Short-term Chart for Bank of America
Long-term Chart for Bank of America
My General Market opinion is that the fundamentals are over-valued; the technicals are over-bought, and the consensus opinion is way too bullish and interest rates are on the rise. I am currently a Bear because my valuations are convincingly negative, and we are in the beginning of a Bearish Cycle; it's just that simple!
Further support for my guidance for the many Companies, the General Market can be read in my daily Instablog articles.
Summary of Bank of America Corp.
Currently, the above tables and charts present a clear and not-so-positive account of these three Banking Companies and the overall market indicators. It is a fact that, the stock market cycles endlessly both fundamentally and technically from bullish to bearish and then back to bullish again. Unfortunately, this is a pattern that is not well-understood or taken advantage of by most investors.
Within this present bearish time frame, there is nothing (longer-term) wrong with these Companies. It is simple what happens when fundamentals and technicals turn bearish. And it is just the ever present "cycling effect" and the way the stock market works. I hope you understand and will continue to follow my work / analytics. It won't be long before I can offer you a bullish and up-beat forecast once again.

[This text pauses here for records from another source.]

/-- Handles fit a row's slots exactly when they are what its SH asks for: shape by shape. -/
theorem operandsFit_iff_operandsMatch (c : Context) (i : Instr) (hs : List Handle) :
    i.operandsFit c hs = true ↔ OperandsMatch c i hs := by
  obtain ⟨bytes, hbytes, hslots⟩ := slots_eq c.vlen i
  rw [Instr.operandsFit, hslots]
  unfold OperandsMatch
  extract_lets n n2
  have hn : rowBits c.vlen i = n := by simp only [rowBits, n]; cases i.width <;> rfl
  rw [hn] at hbytes ⊢
  rw [shField_encode]
  change handlesFit c (i.shape.slots n bytes n2) hs = true ↔ _
  cases i.shape <;>
    simp only [Shape.slots, shapeCode, handlesFit_one_iff, handlesFit_two_iff, handlesFit_three_iff, fits_reg_iff,
      fits_mem_iff hbytes, fits_imm_iff, fits_vec_iff] <;> rfl

/-! ### The refusal -/

/-- A row that is ready goes on or faults. -/
theorem exec_ne_refused_of_ready {i : Instr} {s : State} (h : s.ready i = true) (r : Refusal) : exec i s ≠ .refused r := by
  by_cases hx : ∃ sh w, i = .xadd sh w
  · obtain ⟨sh, w, rfl⟩ := hx
    rw [show exec (.xadd sh w) s = _ from execXadd_ready h]
    nofun
  · push Not at hx
    rcases exec_ready h hx with ⟨rs, ps, f, e, -⟩ | ⟨-, c, e⟩ <;> rw [e] <;> nofun

theorem exec_operandMismatch_iff {i : Instr} {s : State} (ha : i.available s.ctx = true) :
    exec i s = .refused .operandMismatch ↔ i.operandsFit s.ctx s.handles = false := by
  rcases exec_checks i s with ⟨hna, -⟩ | ⟨-, hf, e⟩ | ⟨-, hf, -, e⟩ | hr
  · simp [ha] at hna
  · simp [e, hf]
  · simp [e, hf]
  · simp [exec_ne_refused_of_ready hr, ((ready_iff s i).1 hr).2.1]

/-- Settles O8: the row is refused exactly when its slots do not fit, and the slots are what SH and WC ask for. -/
theorem mismatchedOperandsAreRefused : Obligations.MismatchedOperandsAreRefused := by
  intro i s ha
  rw [exec_operandMismatch_iff ha, ← operandsFit_iff_operandsMatch, Bool.not_eq_true]

end Sys2Proof.Proofs
end

section
/-! PROOFS. What a row reads. A row that goes on does what its operands, the context and, for ADC and SBB, the carry-in determine
(30_encoding.md R120): from two states that agree on these it carries out the same writes, flag writes and events. -/

namespace Sys2Proof.Proofs
open Sys2Proof.Machine

/-! ### Two states with the same inputs -/

/-- s' has the context, the registers, the memory and the operand handles of s. -/
structure SameInputs (s s' : State) : Prop where
  ctx : s'.ctx = s.ctx
  gpr : s'.mach.gpr = s.mach.gpr
  vreg : s'.mach.vreg = s.mach.vreg
  mem : s'.mach.mem = s.mach.mem
  handles : s'.handles = s.handles

/-- The state after destination writes, flag writes and events. -/
def afterEffect (s : State) (ps : List Put) (f : FlagWrite) (evs : List Event) : State :=
  { s with mach := settle s.ctx s.mach ps f, trace := s.trace ++ evs }

/-- Where the first result goes on from s, the second goes on from s' with the same writes, flag writes and events. -/
structure SameEffect (s s' : State) (r r' : Result) : Prop where
  of_next : ∀ {t}, r = .next t → ∃ ps f evs, t = afterEffect s ps f evs ∧ r' = .next (afterEffect s' ps f evs)

theorem sameEffect_afterEffect (s s' : State) (ps : List Put) (f : FlagWrite) (evs : List Event) :
    SameEffect s s' (.next (afterEffect s ps f evs)) (.next (afterEffect s' ps f evs)) :=
  ⟨fun h => ⟨ps, f, evs, (Host.Outcome.next.inj h).symm, rfl⟩⟩
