-- ==== Sys2Proof/Machine/MemoryAccess.lean ====
section
/-! DEFINITION. Memory Access Operations (spec/45_memory_access.md). Each makes one access of one word; a fault of
that access commits nothing (R202). -/

namespace Sys2Proof.Machine

/-- `lwr` (R160): `ac = memory[rf1 + rf2]`. -/
def execLwr (a : AcReg) (r1 r2 : RfReg) (s : State) : Out :=
  afterAccess (s.memRead (s.indexedAddr r1 r2)) fun v => (s.writeAc a v).advance

/-- `swr` (R161): `memory[rf1 + rf2] = ac`. -/
def execSwr (a : AcReg) (r1 r2 : RfReg) (s : State) : Out :=
  afterAccess (s.memWrite (s.indexedAddr r1 r2) (s.readAc a)) fun t => t.advance

/-- `push` (R162): `sp = sp - 1; memory[sp] = ac`, the store at the decremented `sp`. -/
def execPush (a : AcReg) (s : State) : Out :=
  afterAccess (s.memWrite s.pushAddr (s.readAc a)) fun t => (t.writeSp s.pushAddr).advance

/-- `pop` (R163): `ac = memory[sp]; sp = sp + 1`, the load at the old `sp`. -/
def execPop (a : AcReg) (s : State) : Out :=
  afterAccess (s.memRead s.popAddr) fun v => ((s.writeAc a v).writeSp (s.popAddr + 1)).advance

end Sys2Proof.Machine
end

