/-- Where sp - 1 (modulo 2^16) is implemented and not guarded program text, push completes: the word there becomes
ac[a], sp becomes sp - 1, every other cell reads as before, pc advances by one, and no register changes but the one
that holds sp (the dedicated register, or rf[i] where SP_LOC = rf(i)). Otherwise it faults with DataRange or
CodeAccess at sp - 1. Its canonical word is the one its rule gives. Formalises R162. -/
def Obligations.PushStoresAtTheDecrementedSp : Prop :=
  ∀ (a : AcReg) (s : State) (ea : Word), ea = s.pushAddr →
    encode (.push a) = regWord 0x8C00 a 0 0
    ∧ ea = s.readSp - 1
    ∧ (s.accessible ea → ∃ t, exec (.push a) s = .next t ∧ t.mem.readWord ea = some (s.readAc a)
        ∧ t.readSp = s.readSp - 1 ∧ t.pc = s.pc + 1
        ∧ Unchanged (Changes.withSp { stored := some ea } s.params) s t)
    ∧ (inRanges s.params.dataMap ea = false → exec (.push a) s = .fault (.dataRange s.pc ea))
    ∧ (inRanges s.params.dataMap ea = true → inRanges s.params.codeText ea = true →
        exec (.push a) s = .fault (.codeAccess s.pc ea))

/-- Where sp is implemented, not guarded program text, and the word there is w, pop completes: ac[a] becomes w, sp
becomes sp + 1 modulo 2^16, pc advances by one, no memory cell changes, and no other register changes (sp is the
dedicated register, or rf[i] where SP_LOC = rf(i)). Otherwise it faults with DataRange or CodeAccess at sp. Its
canonical word is the one its rule gives. Formalises R163. -/
def Obligations.PopLoadsAtTheOldSp : Prop :=
  ∀ (a : AcReg) (s : State) (ea : Word), ea = s.readSp →
    encode (.pop a) = regWord 0x9000 a 0 0
    ∧ (∀ w : Word, s.accessible ea → s.mem.readWord ea = some w →
        ∃ t, exec (.pop a) s = .next t ∧ t.readAc a = w ∧ t.readSp = s.readSp + 1 ∧ t.pc = s.pc + 1
          ∧ Unchanged (Changes.withSp { ac := some a } s.params) s t)
    ∧ (inRanges s.params.dataMap ea = false → exec (.pop a) s = .fault (.dataRange s.pc ea))
    ∧ (inRanges s.params.dataMap ea = true → inRanges s.params.codeText ea = true →
        exec (.pop a) s = .fault (.codeAccess s.pc ea))

/-- lwr and pop fault with UninitRead, naming the address, when the address is accessible but no word has been written
there. This is the fault option of R36, the choice of notes/assumptions/7.md. Derived from spec/10_state.md section
7, unspecified state; spec/92_eei_decisions.md D22. -/
def Obligations.UnwrittenWordsFaultOnLoad : Prop :=
  ∀ (a : AcReg) (r1 r2 : RfReg) (s : State),
    (s.accessible (s.readRf r1 + s.readRf r2) → s.mem.readWord (s.readRf r1 + s.readRf r2) = none →
        exec (.lwr a r1 r2) s = .fault (.uninitRead s.pc (s.readRf r1 + s.readRf r2)))
    ∧ (s.accessible s.readSp → s.mem.readWord s.readSp = none →
        exec (.pop a) s = .fault (.uninitRead s.pc s.readSp))

/-- Where sp - 1 is implemented and not guarded program text, push acx followed by pop acy completes, wherever sp lives:
ac[y] holds the old ac[x] and sp its old value, and no ac register but ac[y] changes. Derived from
spec/45_memory_access.md the rule of pop, corner cases. -/
def Obligations.PushThenPopCopiesAndRestoresSp : Prop :=
  ∀ (x y : AcReg) (s : State), s.accessible (s.readSp - 1) →
    ∃ t u, exec (.push x) s = .next t ∧ exec (.pop y) t = .next u
      ∧ u.readAc y = s.readAc x ∧ u.readSp = s.readSp ∧ ∀ b, b ≠ y → u.readAc b = s.readAc b

/-- jr and jrl always complete: pc becomes the start of its own 1024-word page plus imm10 (the page of the jump itself,
decision D11). jr changes nothing else; jrl also leaves pc + 1 modulo 2^16 in lk and changes no register but the one
that holds lk (the dedicated register, or rf[i] where LK_LOC = rf(i)). Derived from spec/46_control.md section 1,
the rules of jr and jrl; spec/92_eei_decisions.md D11, D12. -/
def Obligations.PageJumpsKeepThePageOfTheJump : Prop :=
  ∀ (imm : Imm10) (s : State),
    (∃ t, exec (.jr imm) s = .next t ∧ t.pc.toNat = s.pc.toNat / 1024 * 1024 + imm.toNat ∧ Unchanged {} s t)
    ∧ (∃ t, exec (.jrl imm) s = .next t ∧ t.pc.toNat = s.pc.toNat / 1024 * 1024 + imm.toNat
        ∧ t.readLk = s.pc + 1 ∧ Unchanged (Changes.withLk {} s.params) s t)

I am bearish on both the world economies and the general market. My more recent Instablog postings are focused on securities that should not be currently held in your portfolio. Bank of America may just be one of those securities in the coming weeks. I suggest that it is vitally important for you to understand that holding cash during questionable time frames in the marketplace is a much wiser choice than holding your present positions. I can assure you that; this is definitely a "questionable" time frame!
I invite you to read my daily InstaBlog missives. My focus is on Bellwether Companies, the Market, and occasionally select Sector or Industry Groups.
Have fun, Investing Wisely.
Disclosure: I have no positions in any stocks mentioned, and no plans to initiate any positions within the next 72 hours. I wrote this article myself, and it expresses my own opinions. I am not receiving compensation for it (other than from Seeking Alpha). I have no business relationship with any company whose stock is mentioned in this article.